> [PROBLEM STATEMENT] A verbatim reproduction of the lines below, from the line containing "def srcExists (c" through the line containing "(R482, R496). -/", both ends included, is the whole required output.

> [DATA SHOWN]
/-- The cells with successive bytes written from an address. -/
def cellWrites (l : List Host.Cell) (k : Nat) : List Byte → List Host.Cell
  | [] => l
  | b :: bs => cellWrites (cellWrite l k b) (k + 1) bs

/-- `n` successive bytes from an address. -/
def cellReads (l : List Host.Cell) (k : Nat) : Nat → List Byte
  | 0 => []
  | n + 1 => cellRead l k :: cellReads l (k + 1) n

/-- The canonical form: addresses strictly rise and no listed byte is zero. -/
def Memory.wf (l : List Host.Cell) : Bool := asorted l && l.all (fun c => c.2 ≠ 0)

/-! ### Fall-through FIFOs (R477 to R480) -/

/-- Stages occupied. -/
def Fifo.level {α : Type} (f : Fifo α) : Nat := f.items.length

/-- Level, peak and watermark after a change of the items (R479). -/
def Fifo.relevel {α : Type} (f : Fifo α) (items : List (FItem α)) : Fifo α :=
  let before := f.items.length
  let now := items.length
  { f with
    items := items
    peak := max f.peak now
    crossed := f.crossed || (f.wm != 0 && decide (before < f.wm) && decide (f.wm ≤ now)) }

/-- The items after one arrives while every stage is occupied: the input-most becomes or extends a gap marker. -/
def gapLast {α : Type} : List (FItem α) → List (FItem α)
  | [] => []
  | [.item _ _] => [.gap 2]
  | [.gap n] => [.gap (min 65535 (n + 1))]
  | x :: y :: l => x :: gapLast (y :: l)

/-- An item arrives at a FIFO of `depth` stages (R477, R478). -/
def Fifo.push {α : Type} (depth : Nat) (f : Fifo α) (v : α) (last : Bool) : Fifo α :=
  if f.dropping then { f with dropping := !last }
  else if f.items.length < depth then f.relevel (f.items ++ [.item v last])
  else
    let formed := match f.items.getLast? with
      | some (.gap _) => false
      | _ => true
    { f with items := gapLast f.items, gapSeen := f.gapSeen || formed }

/-- The item at stage 0 leaves. -/
def Fifo.pop {α : Type} (f : Fifo α) : Fifo α := { f with items := f.items.drop 1, rdPos := 0 }

/-- What DROP_PKT leaves: everything after the first item that ends a packet, and whether none was found. -/
def dropPkt {α : Type} : List (FItem α) → List (FItem α) × Bool
  | [] => ([], true)
  | .gap _ :: l => dropPkt l
  | .item _ true :: l => (l, false)
  | .item _ false :: l => dropPkt l

/-- FIFO_CMD.DROP_PKT (R478). -/
def Fifo.drop {α : Type} (f : Fifo α) : Fifo α :=
  let r := dropPkt f.items
  { f with items := r.1, dropping := r.2, rdPos := 0 }

/-- FIFO_CMD.FLUSH (R478). -/
def Fifo.flush {α : Type} (f : Fifo α) : Fifo α := { f with items := [], dropping := false, rdPos := 0 }

/-- FIFO_STAT.ABOVE (R479). -/
def Fifo.above {α : Type} (f : Fifo α) : Bool := f.wm != 0 && decide (f.wm ≤ f.items.length)

/-! ### Units and small accessors -/

/-- A unit's part of the state. -/
def State.unit (s : State) : UnitId → RUnit
  | .a => s.ua
  | .b => s.ub

/-- The state with one unit's part replaced. -/
def State.setUnit (s : State) (u : UnitId) (r : RUnit) : State :=
  match u with
  | .a => { s with ua := r }
  | .b => { s with ub := r }

/-- Both units changed alike. -/
def State.onUnits (s : State) (f : RUnit → RUnit) : State := { s with ua := f s.ua, ub := f s.ub }

/-- The state with one unit's part changed by a function. -/
def State.onUnit (s : State) (u : UnitId) (f : RUnit → RUnit) : State := s.setUnit u (f (s.unit u))

/-- A core's interrupt controller. -/
def State.ic (s : State) : Core → IntCtl
  | .mgmt => s.icM
  | .ua => s.icA
  | .ub => s.icB

/-- The state with a core's interrupt controller replaced. -/
def State.setIc (s : State) (c : Core) (i : IntCtl) : State :=
  match c with
  | .mgmt => { s with icM := i }
  | .ua => { s with icA := i }
  | .ub => { s with icB := i }

/-- Something is put out. -/
def State.emit (s : State) (o : Out) : State := { s with out := o :: s.out }

/-- The next free number (log entry 3). -/
def State.freeNat (s : State) : Nat := Config.freeNat s.draws

/-- One free value has been used. -/
def State.drawn (s : State) : State := { s with draws := s.draws + 1 }

/-! ### Registers -/

/-- The key of a register in the plain register map. -/
def regKey (sp : Space) (addr : Nat) : Nat := sp.toNat * 2 ^ 32 + addr

/-- The reset value of a register kept in the plain map: that of its row, and that of REG_RATE by R497. -/
def regReset (addr : Nat) : Nat :=
  match regFind addr with
  | some r =>
    match r.reset with
    | .val n => n
    | .calc =>
      if r.base = 0x20060000 ∧ r.off = 0x200 then
        let i := (addr - 0x20060200) / 0x10
        if i < 16 ∨ i = 17 then 0x1EC else 0xFFFF
      else 0
  | none => 0

/-- The value of a register kept in the plain map. -/
def State.reg (s : State) (sp : Space) (addr : Nat) : Nat := agetD s.regs (regKey sp addr) (regReset addr)

/-- The state with a plain register written whole. -/
def State.setReg (s : State) (sp : Space) (addr v : Nat) : State :=
  { s with regs := aputD s.regs (regKey sp addr) v (regReset addr) }

/-- A 32-bit counter register counts, saturating. -/
def State.countReg (s : State) (sp : Space) (addr n : Nat) : State :=
  s.setReg sp addr (min 0xFFFFFFFF (s.reg sp addr + n))

/-! ### Interrupt sources (R515 to R522) -/

/-- The level sources that a status register's sticky bits assert (R516). -/
def levelSources (sp : Space) (addr : Nat) : List (Core × Nat) :=
  match sp with
  | .unit u =>
    let c := u.core
    if addr = 0x20000004 then [(c, 0x10)]
    else if addr = 0x20020004 then [(c, 0x12)]
    else if addr = 0x20021004 then [(c, 0x13)]
    else if addr = 0x20090008 then [(c, 0x14), (.mgmt, 0x78 + u.toNat)]
    else if addr = 0x20060004 then [(c, 0x15)]
    else if addr = 0x20070004 then [(c, 0x16)]
    else if addr = 0x20080004 then [(c, 0x17)]
    else if addr = 0x20040004 then [(c, 0x18)]
    else if addr = 0x200A0000 then [(c, 0x40)]
    else if 0x20030000 ≤ addr ∧ addr < 0x20040000 ∧ addr % 0x1000 = 4 then [(c, 0x20 + (addr - 0x20030000) / 0x1000)]
    else if 0x20080100 ≤ addr ∧ addr < 0x20080300 ∧ addr % 0x20 = 0xC then [(c, 0x30 + (addr - 0x20080100) / 0x20)]
    else []
  | .shared =>
    let both := fun (n m : Nat) => [(Core.ua, n), (Core.ub, n), (Core.mgmt, m)]
    if addr = 0x30050004 then [(.mgmt, 0x10)]
    else if addr = 0x30060004 then [(.mgmt, 0x11)]
    else if addr = 0x30020004 then both 0xA0 0x70
    else if addr = 0x30030004 then both 0xA1 0x71
    else if addr = 0x30000004 then both 0xA3 0x73
    else if 0x30040000 ≤ addr ∧ addr < 0x30040800 ∧ addr % 0x100 = 0 then both 0xA2 0x72
    else if 0x30010000 ≤ addr ∧ addr < 0x30015000 then
      let p := (addr - 0x30010000) / 0x1000
      let o := addr % 0x1000
      if o = 4 then both (0x98 + p) (0x68 + p)
      else if 0x100 ≤ o ∧ o < 0x300 ∧ o % 0x40 = 0x20 then both (0x90 + p) (0x60 + p)
      else []
    else []

/-- The sticky bits of a status register that assert its level source. -/
def stickyMask (addr : Nat) : Nat :=
  match regFind addr with
  | some r =>
    if 0x30010000 ≤ addr ∧ addr < 0x30015000 ∧ addr % 0x1000 ≠ 4 then r.w1c % 2
    else r.w1c
  | none => 0

/-- Whether a source takes part in moderation, and its group (R522). -/
def IntCtl.modGroup (i : IntCtl) (src : Nat) : Option Nat :=
  let c := agetD i.srccfg src 0
  if natBit c 8 then some (natBits c 4 4) else none

/-- Members of a moderation group that are pending. -/
def IntCtl.members (i : IntCtl) (g : Nat) : List Nat := i.pend.filter (fun p => i.modGroup p == some g)

/-- A source's pending bit is set; its moderation group starts its wait, and is released at once where MOD_US is 0 or
MOD_COUNT members are pending (R522). -/
def IntCtl.setPend (i : IntCtl) (us src : Nat) : IntCtl :=
  if src ∈ i.pend then i
  else
    let i1 := { i with pend := src :: i.pend }
    match i1.modGroup src with
    | none => i1
    | some g =>
      let mg := agetD i1.groups g {}
      let cfg := if mg.since.isSome then mg.cfg else agetD i1.modCfg g 0
      let need := max 1 (natBits cfg 8 8)
      let now := natBits cfg 0 8 == 0 || decide (need ≤ (i1.members g).length)
      let mg1 : ModGroup :=
        { released := mg.released || now, since := if mg.since.isSome then mg.since else some us, cfg := cfg }
      { i1 with groups := aput i1.groups g mg1 }

/-- Whether the source's number exists at the core: 1 to 255 at a control core, 1 to 127 at the management core. -/
def srcExists (c : Core) (src : Nat) : Bool :=
  match c with
  | .mgmt => 0 < src && src < 128
  | _ => 0 < src && src < 256

/-- An edge source fires (R515). -/
def State.raiseEdge (s : State) (c : Core) (src : Nat) : State := s.setIc c ((s.ic c).setPend s.tb.us src)

/-- A level source asserts: it becomes pending unless it is pending or in service (R515). -/
def State.raiseLevel (s : State) (c : Core) (src : Nat) : State :=
  if src ∈ (s.ic c).insvc then s else s.raiseEdge c src

/-- Every level source of a list asserts. -/
def State.raiseLevels (s : State) : List (Core × Nat) → State
  | [] => s
  | p :: ps => (s.raiseLevel p.1 p.2).raiseLevels ps

/-- Hardware sets sticky bits of a status register, and its level source asserts. -/
def State.setStat (s : State) (sp : Space) (addr mask : Nat) : State :=
  let s1 := s.setReg sp addr (s.reg sp addr ||| mask)
  if s1.reg sp addr &&& stickyMask addr = 0 then s1 else s1.raiseLevels (levelSources sp addr)

/-- Sticky bits are cleared by software (R10). -/
def State.clearStat (s : State) (sp : Space) (addr mask : Nat) : State :=
  s.setReg sp addr (s.reg sp addr &&& (0xFFFFFFFF ^^^ mask))

/-! ### Register addresses used by name -/

/-- TB_STAT (R525). -/
def tbStat : Nat := 0x30000004
/-- MB_STAT (R463). -/
def mbStat : Nat := 0x30050004
/-- SV_STAT (R514). -/
def svStat : Nat := 0x20040004

/-! ### Error responses (R482) -/

/-- The unit with its fabric changed. -/
def RUnit.onFab (r : RUnit) (f : Fabric → Fabric) : RUnit := { r with fab := f r.fab }

/-- The state with a unit's fabric changed. -/
def State.onFab (s : State) (u : UnitId) (f : Fabric → Fabric) : State := s.onUnit u (fun r => r.onFab f)

/-- A counter register counts unless its block's CNT_HOLD bit holds it. -/
def State.countHeld (s : State) (u : UnitId) (ctrl bit addr n : Nat) : State :=
  if natBit (s.reg (.unit u) ctrl) bit then s else s.countReg (.unit u) addr n

/-- The packet of three words that the error FIFO keeps (R482). -/
def errWords (kind target master id addr : Nat) (wr : Bool) : List Nat :=
  [2 ^ 30 + kind * 2 ^ 24 + target * 2 ^ 16 + master * 2 ^ 8 + id, addr % 2 ^ 32, addr / 2 ^ 32 % 8 + if wr then 8 else 0]

/-- A matrix records an error response: in the error FIFO, in the count, and in BM_STAT.ERR (R482, R496). -/
def State.busRecord (s : State) (u : UnitId) (kind target master id addr : Nat) (wr : Bool) : State :=
  let s1 := s.onFab u (fun f => { f with errFifo := f.errFifo.push 64 (errWords kind target master id addr wr) true })
  (s1.countHeld u 0x20060000 0 0x20060010 1).setStat (.unit u) 0x20060004 1

/-- The target that decodes an address of register space (R465). -/
def regTarget (addr : Nat) : Nat :=
  if 0x20000000 ≤ addr ∧ addr < 0x200B0000 then 3 else if 0x30000000 ≤ addr ∧ addr < 0x30080000 then 4 else 7

/-- A core's register access receives an error response. The matrix that it passes records it: a control core's own, as master 0,
for an address of the other unit as an access that the peer window refuses; the unit's, as master 11, for the management core's
access to a unit; the management core's access to shared registers passes no matrix (R26, R464, R482; log entry 209). -/
def State.regFail (s : State) (c : Core) (sp : Space) (addr kind : Nat) (wr : Bool) : State :=
  (match c.unit, sp with
    | none, Space.shared => s
    | none, Space.unit u => s.busRecord u kind (regTarget addr) 11 0 addr wr
    | some u, sp =>
      if sp = Space.unit u.other then s.busRecord u 2 6 0 0 (0x400000000 + addr) wr
      else s.busRecord u kind (regTarget addr) 0 0 addr wr : State).emit (.regError c addr)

> [ANSWER SECTION]
def srcExists (c : Core) (src : Nat) : Bool :=
  match c with
  | .mgmt => 0 < src && src < 128
  | _ => 0 < src && src < 256

/-- An edge source fires (R515). -/
def State.raiseEdge (s : State) (c : Core) (src : Nat) : State := s.setIc c ((s.ic c).setPend s.tb.us src)

/-- A level source asserts: it becomes pending unless it is pending or in service (R515). -/
def State.raiseLevel (s : State) (c : Core) (src : Nat) : State :=
  if src ∈ (s.ic c).insvc then s else s.raiseEdge c src

/-- Every level source of a list asserts. -/
def State.raiseLevels (s : State) : List (Core × Nat) → State
  | [] => s
  | p :: ps => (s.raiseLevel p.1 p.2).raiseLevels ps

/-- Hardware sets sticky bits of a status register, and its level source asserts. -/
def State.setStat (s : State) (sp : Space) (addr mask : Nat) : State :=
  let s1 := s.setReg sp addr (s.reg sp addr ||| mask)
  if s1.reg sp addr &&& stickyMask addr = 0 then s1 else s1.raiseLevels (levelSources sp addr)

/-- Sticky bits are cleared by software (R10). -/
def State.clearStat (s : State) (sp : Space) (addr mask : Nat) : State :=
  s.setReg sp addr (s.reg sp addr &&& (0xFFFFFFFF ^^^ mask))

/-! ### Register addresses used by name -/

/-- TB_STAT (R525). -/
def tbStat : Nat := 0x30000004
/-- MB_STAT (R463). -/
def mbStat : Nat := 0x30050004
/-- SV_STAT (R514). -/
def svStat : Nat := 0x20040004

/-! ### Error responses (R482) -/

/-- The unit with its fabric changed. -/
def RUnit.onFab (r : RUnit) (f : Fabric → Fabric) : RUnit := { r with fab := f r.fab }

/-- The state with a unit's fabric changed. -/
def State.onFab (s : State) (u : UnitId) (f : Fabric → Fabric) : State := s.onUnit u (fun r => r.onFab f)

/-- A counter register counts unless its block's CNT_HOLD bit holds it. -/
def State.countHeld (s : State) (u : UnitId) (ctrl bit addr n : Nat) : State :=
  if natBit (s.reg (.unit u) ctrl) bit then s else s.countReg (.unit u) addr n

/-- The packet of three words that the error FIFO keeps (R482). -/
def errWords (kind target master id addr : Nat) (wr : Bool) : List Nat :=
  [2 ^ 30 + kind * 2 ^ 24 + target * 2 ^ 16 + master * 2 ^ 8 + id, addr % 2 ^ 32, addr / 2 ^ 32 % 8 + if wr then 8 else 0]

/-- A matrix records an error response: in the error FIFO, in the count, and in BM_STAT.ERR (R482, R496). -/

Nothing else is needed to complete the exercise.